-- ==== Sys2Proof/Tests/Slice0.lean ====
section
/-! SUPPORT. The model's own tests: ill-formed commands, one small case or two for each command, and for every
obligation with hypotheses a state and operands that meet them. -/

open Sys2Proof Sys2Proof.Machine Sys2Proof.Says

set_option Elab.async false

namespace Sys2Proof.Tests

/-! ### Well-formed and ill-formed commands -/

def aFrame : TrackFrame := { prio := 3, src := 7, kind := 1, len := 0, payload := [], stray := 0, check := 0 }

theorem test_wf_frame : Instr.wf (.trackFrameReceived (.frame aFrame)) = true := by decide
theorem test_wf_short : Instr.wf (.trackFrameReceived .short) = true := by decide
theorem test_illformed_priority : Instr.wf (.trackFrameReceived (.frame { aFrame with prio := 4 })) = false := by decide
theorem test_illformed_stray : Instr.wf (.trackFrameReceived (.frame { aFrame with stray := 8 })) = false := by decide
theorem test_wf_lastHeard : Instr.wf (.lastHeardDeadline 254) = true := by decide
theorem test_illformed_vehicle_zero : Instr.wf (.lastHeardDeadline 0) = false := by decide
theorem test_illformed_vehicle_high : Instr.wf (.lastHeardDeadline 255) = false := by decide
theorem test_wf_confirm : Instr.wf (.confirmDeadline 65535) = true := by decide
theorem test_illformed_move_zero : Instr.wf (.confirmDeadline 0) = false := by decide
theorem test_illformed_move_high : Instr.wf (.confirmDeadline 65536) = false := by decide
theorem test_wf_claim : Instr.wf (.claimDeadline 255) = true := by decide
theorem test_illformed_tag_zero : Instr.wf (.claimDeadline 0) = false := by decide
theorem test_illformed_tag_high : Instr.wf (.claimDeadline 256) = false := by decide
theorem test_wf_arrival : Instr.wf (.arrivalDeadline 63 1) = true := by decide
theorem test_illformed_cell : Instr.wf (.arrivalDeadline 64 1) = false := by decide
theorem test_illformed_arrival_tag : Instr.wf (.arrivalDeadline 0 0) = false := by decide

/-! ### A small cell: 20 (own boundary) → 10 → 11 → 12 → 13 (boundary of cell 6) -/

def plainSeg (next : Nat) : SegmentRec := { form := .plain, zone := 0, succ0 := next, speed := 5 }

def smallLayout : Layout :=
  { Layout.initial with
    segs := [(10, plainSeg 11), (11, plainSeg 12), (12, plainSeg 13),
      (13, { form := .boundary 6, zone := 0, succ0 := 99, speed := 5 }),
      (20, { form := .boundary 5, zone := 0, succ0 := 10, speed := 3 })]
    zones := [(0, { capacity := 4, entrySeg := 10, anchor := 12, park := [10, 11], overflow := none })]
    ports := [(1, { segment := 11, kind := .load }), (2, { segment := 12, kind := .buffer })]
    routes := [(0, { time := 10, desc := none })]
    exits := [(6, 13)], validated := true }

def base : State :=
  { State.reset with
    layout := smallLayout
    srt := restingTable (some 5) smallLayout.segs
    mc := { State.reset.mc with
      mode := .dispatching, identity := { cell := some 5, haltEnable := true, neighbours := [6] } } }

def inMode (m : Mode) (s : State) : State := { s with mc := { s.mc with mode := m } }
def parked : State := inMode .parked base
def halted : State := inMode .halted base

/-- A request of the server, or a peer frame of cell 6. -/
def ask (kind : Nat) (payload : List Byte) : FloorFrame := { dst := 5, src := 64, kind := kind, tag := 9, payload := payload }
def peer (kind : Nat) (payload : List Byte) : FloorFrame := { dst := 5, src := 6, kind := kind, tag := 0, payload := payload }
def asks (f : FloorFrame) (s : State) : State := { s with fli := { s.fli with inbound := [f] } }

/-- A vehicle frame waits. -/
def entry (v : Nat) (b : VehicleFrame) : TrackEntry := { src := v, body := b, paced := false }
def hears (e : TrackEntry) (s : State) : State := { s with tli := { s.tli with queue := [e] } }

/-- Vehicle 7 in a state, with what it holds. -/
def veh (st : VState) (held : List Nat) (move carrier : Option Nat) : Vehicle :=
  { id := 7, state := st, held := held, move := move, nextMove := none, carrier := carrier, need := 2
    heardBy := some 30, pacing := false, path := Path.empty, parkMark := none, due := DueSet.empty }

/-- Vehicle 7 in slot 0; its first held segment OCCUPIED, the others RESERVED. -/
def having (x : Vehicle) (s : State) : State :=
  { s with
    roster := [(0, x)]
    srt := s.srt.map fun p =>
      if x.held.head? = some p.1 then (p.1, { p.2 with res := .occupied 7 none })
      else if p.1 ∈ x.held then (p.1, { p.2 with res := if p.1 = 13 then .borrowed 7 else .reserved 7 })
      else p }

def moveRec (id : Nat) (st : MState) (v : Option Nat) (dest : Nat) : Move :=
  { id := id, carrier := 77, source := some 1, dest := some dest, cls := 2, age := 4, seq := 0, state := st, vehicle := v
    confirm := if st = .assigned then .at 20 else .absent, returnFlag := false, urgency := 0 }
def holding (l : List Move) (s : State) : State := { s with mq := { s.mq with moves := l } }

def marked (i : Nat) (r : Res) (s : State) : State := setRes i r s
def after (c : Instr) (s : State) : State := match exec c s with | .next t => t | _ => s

__AIM OF THE EXERCISE__.
Repeat the data precisely, reproducing every entry.

__WRITTEN SOLUTION__.
-- ==== Sys2Proof/Tests/Slice0.lean ====
section
/-! SUPPORT. The model's own tests: ill-formed commands, one small case or two for each command, and for every
obligation with hypotheses a state and operands that meet them. -/

open Sys2Proof Sys2Proof.Machine Sys2Proof.Says

set_option Elab.async false

namespace Sys2Proof.Tests

/-! ### Well-formed and ill-formed commands -/

def aFrame : TrackFrame := { prio := 3, src := 7, kind := 1, len := 0, payload := [], stray := 0, check := 0 }

theorem test_wf_frame : Instr.wf (.trackFrameReceived (.frame aFrame)) = true := by decide
theorem test_wf_short : Instr.wf (.trackFrameReceived .short) = true := by decide
theorem test_illformed_priority : Instr.wf (.trackFrameReceived (.frame { aFrame with prio := 4 })) = false := by decide
theorem test_illformed_stray : Instr.wf (.trackFrameReceived (.frame { aFrame with stray := 8 })) = false := by decide
theorem test_wf_lastHeard : Instr.wf (.lastHeardDeadline 254) = true := by decide
theorem test_illformed_vehicle_zero : Instr.wf (.lastHeardDeadline 0) = false := by decide
theorem test_illformed_vehicle_high : Instr.wf (.lastHeardDeadline 255) = false := by decide
theorem test_wf_confirm : Instr.wf (.confirmDeadline 65535) = true := by decide
theorem test_illformed_move_zero : Instr.wf (.confirmDeadline 0) = false := by decide
theorem test_illformed_move_high : Instr.wf (.confirmDeadline 65536) = false := by decide
theorem test_wf_claim : Instr.wf (.claimDeadline 255) = true := by decide
theorem test_illformed_tag_zero : Instr.wf (.claimDeadline 0) = false := by decide
theorem test_illformed_tag_high : Instr.wf (.claimDeadline 256) = false := by decide
theorem test_wf_arrival : Instr.wf (.arrivalDeadline 63 1) = true := by decide
theorem test_illformed_cell : Instr.wf (.arrivalDeadline 64 1) = false := by decide
theorem test_illformed_arrival_tag : Instr.wf (.arrivalDeadline 0 0) = false := by decide

/-! ### A small cell: 20 (own boundary) → 10 → 11 → 12 → 13 (boundary of cell 6) -/

def plainSeg (next : Nat) : SegmentRec := { form := .plain, zone := 0, succ0 := next, speed := 5 }

def smallLayout : Layout :=
  { Layout.initial with
    segs := [(10, plainSeg 11), (11, plainSeg 12), (12, plainSeg 13),
      (13, { form := .boundary 6, zone := 0, succ0 := 99, speed := 5 }),
      (20, { form := .boundary 5, zone := 0, succ0 := 10, speed := 3 })]
    zones := [(0, { capacity := 4, entrySeg := 10, anchor := 12, park := [10, 11], overflow := none })]
    ports := [(1, { segment := 11, kind := .load }), (2, { segment := 12, kind := .buffer })]
    routes := [(0, { time := 10, desc := none })]
    exits := [(6, 13)], validated := true }

def base : State :=
  { State.reset with
    layout := smallLayout
    srt := restingTable (some 5) smallLayout.segs
    mc := { State.reset.mc with
      mode := .dispatching, identity := { cell := some 5, haltEnable := true, neighbours := [6] } } }

def inMode (m : Mode) (s : State) : State := { s with mc := { s.mc with mode := m } }
def parked : State := inMode .parked base
def halted : State := inMode .halted base

/-- A request of the server, or a peer frame of cell 6. -/
def ask (kind : Nat) (payload : List Byte) : FloorFrame := { dst := 5, src := 64, kind := kind, tag := 9, payload := payload }
def peer (kind : Nat) (payload : List Byte) : FloorFrame := { dst := 5, src := 6, kind := kind, tag := 0, payload := payload }
def asks (f : FloorFrame) (s : State) : State := { s with fli := { s.fli with inbound := [f] } }

/-- A vehicle frame waits. -/
def entry (v : Nat) (b : VehicleFrame) : TrackEntry := { src := v, body := b, paced := false }
def hears (e : TrackEntry) (s : State) : State := { s with tli := { s.tli with queue := [e] } }

/-- Vehicle 7 in a state, with what it holds. -/
def veh (st : VState) (held : List Nat) (move carrier : Option Nat) : Vehicle :=
  { id := 7, state := st, held := held, move := move, nextMove := none, carrier := carrier, need := 2
    heardBy := some 30, pacing := false, path := Path.empty, parkMark := none, due := DueSet.empty }

/-- Vehicle 7 in slot 0; its first held segment OCCUPIED, the others RESERVED. -/
def having (x : Vehicle) (s : State) : State :=
  { s with
    roster := [(0, x)]
    srt := s.srt.map fun p =>
      if x.held.head? = some p.1 then (p.1, { p.2 with res := .occupied 7 none })
      else if p.1 ∈ x.held then (p.1, { p.2 with res := if p.1 = 13 then .borrowed 7 else .reserved 7 })
      else p }

def moveRec (id : Nat) (st : MState) (v : Option Nat) (dest : Nat) : Move :=
  { id := id, carrier := 77, source := some 1, dest := some dest, cls := 2, age := 4, seq := 0, state := st, vehicle := v
    confirm := if st = .assigned then .at 20 else .absent, returnFlag := false, urgency := 0 }
def holding (l : List Move) (s : State) : State := { s with mq := { s.mq with moves := l } }

def marked (i : Nat) (r : Res) (s : State) : State := setRes i r s
def after (c : Instr) (s : State) : State := match exec c s with | .next t => t | _ => s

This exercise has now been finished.